History log of /freebsd-9.3-release/sys/net/bpf_buffer.h
Revision Date Author Comments
(<<< Hide modified files)
(Show modified files >>>)
# 267654 19-Jun-2014 gjb

Copy stable/9 to releng/9.3 as part of the 9.3-RELEASE cycle.

Approved by: re (implicit)
Sponsored by: The FreeBSD Foundation

# 247629 02-Mar-2013 melifaro

Merge
* r233937 - Improve BPF locking model
* r233938 - Improve performace for writer-only BPF users
* r233946 - Fix build
* r235744 - Fix (new) panic on attaching to non-existent interface
* r235745 - Fix old panic when BPF consumer attaches to destroying interface
* r235746 - Call bpf_jitter() before acquiring BPF global lock
* r235747 - Make most BPF ioctls() SMP-safe.
* r236231 - Fix BPF_JITTER code broken by r235746.
* r236251 - Fix shim for BIOCSETF to drop all packets buffered on the descriptor.
* r236261 - Save the previous filter right before we set new one.
* r236262 - Fix style(9) nits, reduce unnecessary type castings.
* r236559 - Fix panic introduced by r235745
* r236806 - Fix typo introduced in r236559.

r233937
- Improve BPF locking model.

Interface locks and descriptor locks are converted from mutex(9) to rwlock(9).
This greately improves performance: in most common case we need to acquire 1
reader lock instead of 2 mutexes.

- Remove filter(descriptor) (reader) lock in bpf_mtap[2]
This was suggested by glebius@. We protect filter by requesting interface
writer lock on filter change.

- Cover struct bpf_if under BPF_INTERNAL define. This permits including bpf.h
without including rwlock stuff. However, this is is temporary solution,
struct bpf_if should be made opaque for any external caller.

r233938
- Improve performace for writer-only BPF users.
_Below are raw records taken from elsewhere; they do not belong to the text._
-- ==== Sys2Proof/Machine/Water.lean ====
section
/-!
DEFINITION. The water loop's own moves: serving the wait list (R139), changing its state (R133), the due mark and the purge (R144, R145), handing over
(R149), releasing a grant with what follows from it (R141), the samples (R131, R132, R152) and the wait list's refusals (R140).
-/
namespace Sys2Proof.Machine

/-! ### The wait list -/

/-- A WAITING_WATER head returns to QUEUED with a reason (R100, R102). -/
def State.returnHead (n : Nat) (why : HoldReason) (s : State) : State :=
  match s.head? n with
  | none => s
  | some h =>
    if h.state = .waitingWater then (s.modHead n (fun h => { h with state := .queued })).setReason n why else s

/-- A grant from the wait list reaches the dispatcher: the step goes to the offer if it is still the WAITING_WATER head of a READY station without a
host hold; otherwise the grant is released at once and the step returns to QUEUED (R100, R102). -/
def State.grantArrives (n : Nat) (s : State) : State :=
  match s.station? n with
  | none => s.dropGrant n
  | some st =>
    if st.condition = .ready ∧ st.hold = false ∧ (st.queue.head?.map (·.state)) = some .waitingWater then s.offer n
    else (s.dropGrant n).returnHead n st.idleReason

/-- Serve the wait list: grant its head while it fits, and go on with the next; `fuel` bounds the entries looked at (R139). -/
def State.serveLoop : Nat → State → State
  | 0, s => s
  | fuel + 1, s =>
    match s.wlc.waitList with
    | [] => s
    | e :: t =>
      if s.wlc.hasRoom e.flow then
        State.serveLoop fuel
          ((State.makeGrant e.slot e.flow { s with wlc := { s.wlc with waitList := t } }).grantArrives e.slot)
      else s

/-- Serve the wait list (R139). -/
def State.serve (s : State) : State := s.serveLoop s.wlc.waitList.length

/-- Take a station's entry off the wait list; when it was the head, the list is served (R139, R140). -/
def State.removeEntry (n : Nat) (s : State) : State :=
  let wasHead := (s.wlc.waitList.head?.map (·.slot)) == some n
  let s := { s with wlc := { s.wlc with waitList := s.wlc.waitList.filter (fun e => e.slot != n) } }
  if wasHead then s.serve else s

/-- The dispatcher withdraws the entry of a WAITING_WATER head, which returns to QUEUED with a reason (R102). -/
def State.withdrawHead (n : Nat) (why : HoldReason) (s : State) : State :=
  if (s.head? n).map (·.state) = some .waitingWater then (s.returnHead n why).removeEntry n else s

/-- Refuse the whole wait list back with LOOP_NOT_READY, from head to tail (R140). -/
def State.refuseWaiting (s : State) : State :=
  let s' := s.wlc.waitList.foldl (fun s e => s.returnHead e.slot .loopNotReady) s
  { s' with wlc := { s'.wlc with waitList := [] } }

/-! ### Loop state, due mark and purge -/

/-- Change the loop state: the fields given change with it, the points take their new levels, and then a LOOP STATE report is placed (R133). -/
def State.changeLoop (new : LoopState) (f : Wlc → Wlc) (s : State) : State :=
  let old := s.wlc.state
  let s := State.refreshOutputs { s with wlc := { f s.wlc with state := new } }
  s.report (.loopState
    { new := new, old := old, deferred := s.wlc.deferred, handover := s.wlc.handover, minutes := s.wlc.minutes, due := s.wlc.due,
      throttled := s.wlc.throttled, grants := s.wlc.grants.length })

/-- A purge starts: its end time is the running counter plus the duration in force (R145). -/
def Wlc.beginPurge (now : Nat) (w : Wlc) : Wlc := { w with purgeEnd := some (now + w.settings.duration * 60) }

/-- The purge interval in running minutes (R128). -/
def LoopSettings.interval (s : LoopSettings) : Nat := Config.purgeIntervals[s.intervalIndex]?.getD 240

/-- The due test: it sets the due mark when purge enabled is yes and the count is at or above the interval, in every state but OFF (R144). -/
def State.dueTest (s : State) : State :=
  if s.wlc.state ≠ .off ∧ s.wlc.settings.purgeEnabled = true ∧ s.wlc.settings.interval ≤ s.wlc.minutes then
    { s with wlc := { s.wlc with due := true } }
  else s

/-- What a set due mark does in the loop state (R144). -/
def State.dueAct (s : State) : State :=
  if s.wlc.due = false then s
  else
    match s.wlc.state with
    | .running =>
      if s.wlc.grants = [] then s.changeLoop .purging (Wlc.beginPurge s.clk.running) else s.changeLoop .purgeWait id
    | .manual =>
      if s.wlc.handover = some .keepPurge ∧ s.wlc.purgeEnd = none then
        State.refreshOutputs { s with wlc := s.wlc.beginPurge s.clk.running }
      else s
    | _ => s

/-- The due mark acts, and where it changed the loop state every station's head is examined (R133, R144). -/
def State.dueEvent (s : State) : State :=
  let t := s.dueAct
  if t.wlc.state = s.wlc.state then t else t.occasionAll

/-- The loop enters RUNNING: the due test and a set due mark act at once, the wait list is served, and every station's head is examined (R136, R139,
R148, R151). Log entry 8. -/
def State.enterRunning (f : Wlc → Wlc) (s : State) : State :=
  (((s.changeLoop .running f).dueTest).dueAct).serve.occasionAll

/-- The loop enters MANUAL in the recorded handover mode; under FULL makeup stops being active, under KEEP_PURGE a set due mark starts a purge (R149,
R150, R152). -/
def State.enterManual (s : State) : State :=
  (s.changeLoop .manual (fun w =>
    { w with deferred := .none, makeupOpen := if w.handover = some .full then false else w.makeupOpen })).dueAct

/-- HANDOVER_WAIT with no grant left: a purge first where the due mark is set, otherwise MANUAL (R149). -/
def State.handoverDrained (s : State) : State :=
  if s.wlc.due then s.changeLoop .purging (fun w => { w.beginPurge s.clk.running with deferred := .handover })
  else s.enterManual

/-- What follows a release by loop state (R141). A change of the loop state is an occasion at every station (R97). DESIGN CHOICE: where the release belongs to
a retirement, the examination comes within step 1 of R104, ahead of the charges and the STEP OUTCOME report of that step; log entry 45. -/
def State.afterRelease (s : State) : State :=
  match s.wlc.state with
  | .running => s.serve
  | .purgeWait => if s.wlc.grants = [] then (s.changeLoop .purging (Wlc.beginPurge s.clk.running)).occasionAll else s
  | .standbyWait => if s.wlc.grants = [] then (s.changeLoop .standbyPurge (Wlc.beginPurge s.clk.running)).occasionAll else s
  | .handoverWait => if s.wlc.grants = [] then s.handoverDrained.occasionAll else s
  | _ => s

/-- The dispatcher releases the grant of a station's head, if it holds one (R141). -/
def State.release (n : Nat) (s : State) : State :=
  if (s.head? n).map (·.grantHeld) = some true then (s.dropGrant n).afterRelease else s

/-- A purge has completed: the count, its seconds part, the due mark, the late-reported mark, the wait and the purge running mark clear (R145, R146). -/
def Wlc.purged (w : Wlc) : Wlc :=
  { w with minutes := 0, seconds := 0, due := false, lateReported := false, lateWait := 0, purgeEnd := none }

/-- What the loop does at the end of a purge (R145). -/
def State.finishPurge (s : State) : State :=
  match s.wlc.state, s.wlc.deferred with
  | .purging, .standby => (s.changeLoop .standby (fun w => { w.purged with deferred := .none })).occasionAll
  | .purging, .handover => (State.enterManual { s with wlc := s.wlc.purged }).occasionAll
  | .purging, _ => s.enterRunning (fun w => { w.purged with deferred := .none })
  | .standbyPurge, .resume => s.enterRunning (fun w => { w.purged with deferred := .none })
  | .standbyPurge, _ => (s.changeLoop .standby (fun w => { w.purged with deferred := .none })).occasionAll
  | .wakePurge, _ => s.enterRunning (fun w => { w.purged with deferred := .none })
  | _, _ => State.refreshOutputs { s with wlc := s.wlc.purged }

/-- Priming ends and the loop enters RUNNING (R136). -/
def State.endPriming (s : State) : State := s.enterRunning (fun w => { w with priming := none })

/-! ### Samples -/

/-- The clean volume of a reading (R131). -/
def cleanVolume (counts capacity : Nat) : Nat := counts * capacity / 4095

/-- The throttled rate of a flow (R66, R132). -/
def throttledRate (f : Nat) : Nat := max 1 (f / 2)

/-- The restore threshold (R132). -/
def LoopSettings.threshold (s : LoopSettings) : Nat := min (s.reserve + s.margin) s.capacity

/-- Every grant held takes a new rate: its accrual takes a boundary and a FLOW SET is handed to the line, in ascending slot order (R132). -/
def State.setRates (rate : Nat → Nat) (s : State) : State :=
  s.wlc.grants.foldl (fun s e =>
    State.handFrame (.flowSet e.1 (rate e.2.flow))
      (State.accrualBoundary e.1 (rate e.2.flow)
        { s with wlc := { s.wlc with grants := s.wlc.grants.modify e.1 (fun g => { g with rate := rate g.flow }) } })) s

/-- The WATER LEVEL report (R132). -/
def State.reportLevel (s : State) : State :=
  s.report (.waterLevel
    { volume := s.wlc.volume, counts := s.wlc.counts, reserve := s.wlc.settings.reserve, threshold := s.wlc.settings.threshold,
      throttled := s.wlc.throttled, grants := s.wlc.grants.length })

/-- The throttle decision of a sample (R132). -/
def State.throttleDecision (s : State) : State :=
  if s.wlc.state = .off then s
  else if s.wlc.throttled = false ∧ s.wlc.volume < s.wlc.settings.reserve then
    (State.setRates throttledRate { s with wlc := { s.wlc with throttled := true } }).reportLevel
  else if s.wlc.throttled = true ∧ s.wlc.settings.threshold ≤ s.wlc.volume then
    (State.setRates id { s with wlc := { s.wlc with throttled := false } }).reportLevel.serve
  else s

/-- Whether makeup is active (R152). -/
def State.makeupActive (s : State) : Bool :=
  decide (s.wlc.state ≠ .off ∧ s.wlc.state ≠ .stopped ∧ ¬(s.wlc.state = .manual ∧ s.wlc.handover = some .full)) && s.inFunction 10

/-- The makeup decision of a sample (R152). -/
def State.makeupDecision (s : State) : State :=
  if !s.makeupActive then s
  else if s.wlc.makeupOpen = false ∧ s.wlc.volume < s.wlc.settings.low then
    State.refreshPoint 10 { s with wlc := { s.wlc with makeupOpen := true } }
  else if s.wlc.makeupOpen = true ∧ s.wlc.settings.high ≤ s.wlc.volume then
    State.refreshPoint 10 { s with wlc := { s.wlc with makeupOpen := false } }
  else s

end Sys2Proof.Machine
end

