-- ==== Sys2Proof/Machine/Inputs.lean ====
section
/-!
DEFINITION. The plant's inputs: what a change of level of an input point does through its function (R142, R144, R153, R154, R165, R166), and the event
of a wire that has changed (R157).
-/
namespace Sys2Proof.Machine

/-! ### What the functions do -/

/-- One makeup pulse: the pulse size in force joins the makeup count, which stops at its cap (R63, R153). -/
def State.makeupPulse (s : State) : State :=
  { s with job := { s.job with makeup := min (s.job.makeup + s.wlc.settings.pulse) Config.makeupCap } }

/-- The turbidity switch becomes active: it sets the due mark while purge enabled is yes, in any state but OFF, and has no effect while a purge runs
(R144, R165). -/
def State.turbidity (s : State) : State :=
  if s.wlc.settings.purgeEnabled = true ∧ s.wlc.state ≠ .off ∧ s.wlc.purgeEnd = none ∧ s.wlc.due = false then
    State.dueEvent { s with wlc := { s.wlc with due := true } }
  else s

/-- The sump-high mark follows B6; when it clears, the wait list is served (R139, R142). -/
def State.setSumpHigh (v : Bool) (s : State) : State :=
  if s.wlc.sumpHigh = v then s
  else
    let s := { s with wlc := { s.wlc with sumpHigh := v } }
    if v then s else s.serve

/-- A change of level of a point in FUNCTION mode is handed to its function (R165, R166). -/
def State.handInput (i : Nat) (level : Bool) (s : State) : State :=
  if i = 12 then (if level then s.makeupPulse else s)
  else if i = 13 then (if level then s.turbidity else s)
  else if i = 14 then s.setSumpHigh level
  else if i = 15 then (if level then s.plantStop else s)
  else if 16 ≤ i ∧ i < 24 then s.storeFlag (i - 8) level
  else s

/-- Bring a point's level to what it drives or reads, and hand a change to its function if it is in FUNCTION mode: the edge report first (R157,
R168). -/
def State.followPoint (i : Nat) (s : State) : State :=
  let old := (s.point i).level
  let s := s.refreshPoint i
  let new := (s.point i).level
  if new ≠ old ∧ s.inFunction i = true then s.handInput i new else s

/-! ### The event -/

/-- POINT_LEVEL_CHANGE: the wire of a point has held a new value for 2 ms (R157). On a point that drives, the part's level stands, and what the
plant offers is kept for when the point stops driving (log entry 9). -/
def execPointLevelChange (point : Fin 32) (high : Bool) (s : State) : Host.Outcome State Fault Refusal :=
  .next (s.event (fun s => State.followPoint point.val (s.setPoint point.val { s.point point.val with plant := high })))

end Sys2Proof.Machine
end

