-- ==== Sys2Proof/Machine/Step.lean ====
section
/-!
DEFINITION. One step of the part: it takes the command at the front of its queue.
-/
namespace Sys2Proof.Machine

/-- Take the command at the front of the queue and run it with the queue's rest; on an empty queue the part idles (log entry 3). -/
def step (s : State) : Host.Outcome State Fault Refusal :=
  match s.pending with
  | [] => .next s
  | c :: rest => exec c { s with pending := rest }

/-- The state with the command that a word spells at the front of its queue; unchanged where it spells none. -/
def State.withFetchWord (s : State) (nbits w : Nat) : State :=
  match decodeTableWord nbits w with
  | none => s
  | some c => { s with pending := c :: s.pending }

end Sys2Proof.Machine
end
Linux and Solaris (at least OpenSolaris) has PF_PACKET socket families to send
raw ethernet frames. The only FreeBSD interface that can be used to send raw
frames is BPF. As a result, many programs like cdpd, lldpd, various dhcp stuff
uses BPF only to send data. This leads us to the situation when software like
cdpd, being run on high-traffic-volume interface significantly reduces overall
performance since we have to acquire additional locks for every packet.

Here we add sysctl that changes BPF behavior in the following way:
If program came and opens BPF socket without explicitly specifyin read filter
we assume it to be write-only and add it to special writer-only per-interface
list. This makes bpf_peers_present() return 0, so no additional overhead is
introduced. After filter is supplied, descriptor is added to original
per-interface list permitting packets to be captured.

Unfortunately, pcap_open_live() sets catch-all filter itself for the purpose
of setting snap length.

Fortunately, most programs explicitly sets (event catch-all) filter after
that. tcpdump(1) is a good example.

So a bit hackis approach is taken: we upgrade description only after second
BIOCSETF is received.

Sysctl is named net.bpf.optimize_writers and is turned off by default.

- While here, document all sysctl variables in bpf.4

r233946
Fix build broken by r233938.

r235744
Fix panic on attaching to non-existent interface
(introduced by r233937, pointed by hrs@)
Fix panic on tcpdump being attached to interface being removed
(introduced by r233937, pointed by hrs@ and adrian@)
Protect most of bpf_setf() by BPF global lock

Add several forgotten assertions (thanks to adrian@)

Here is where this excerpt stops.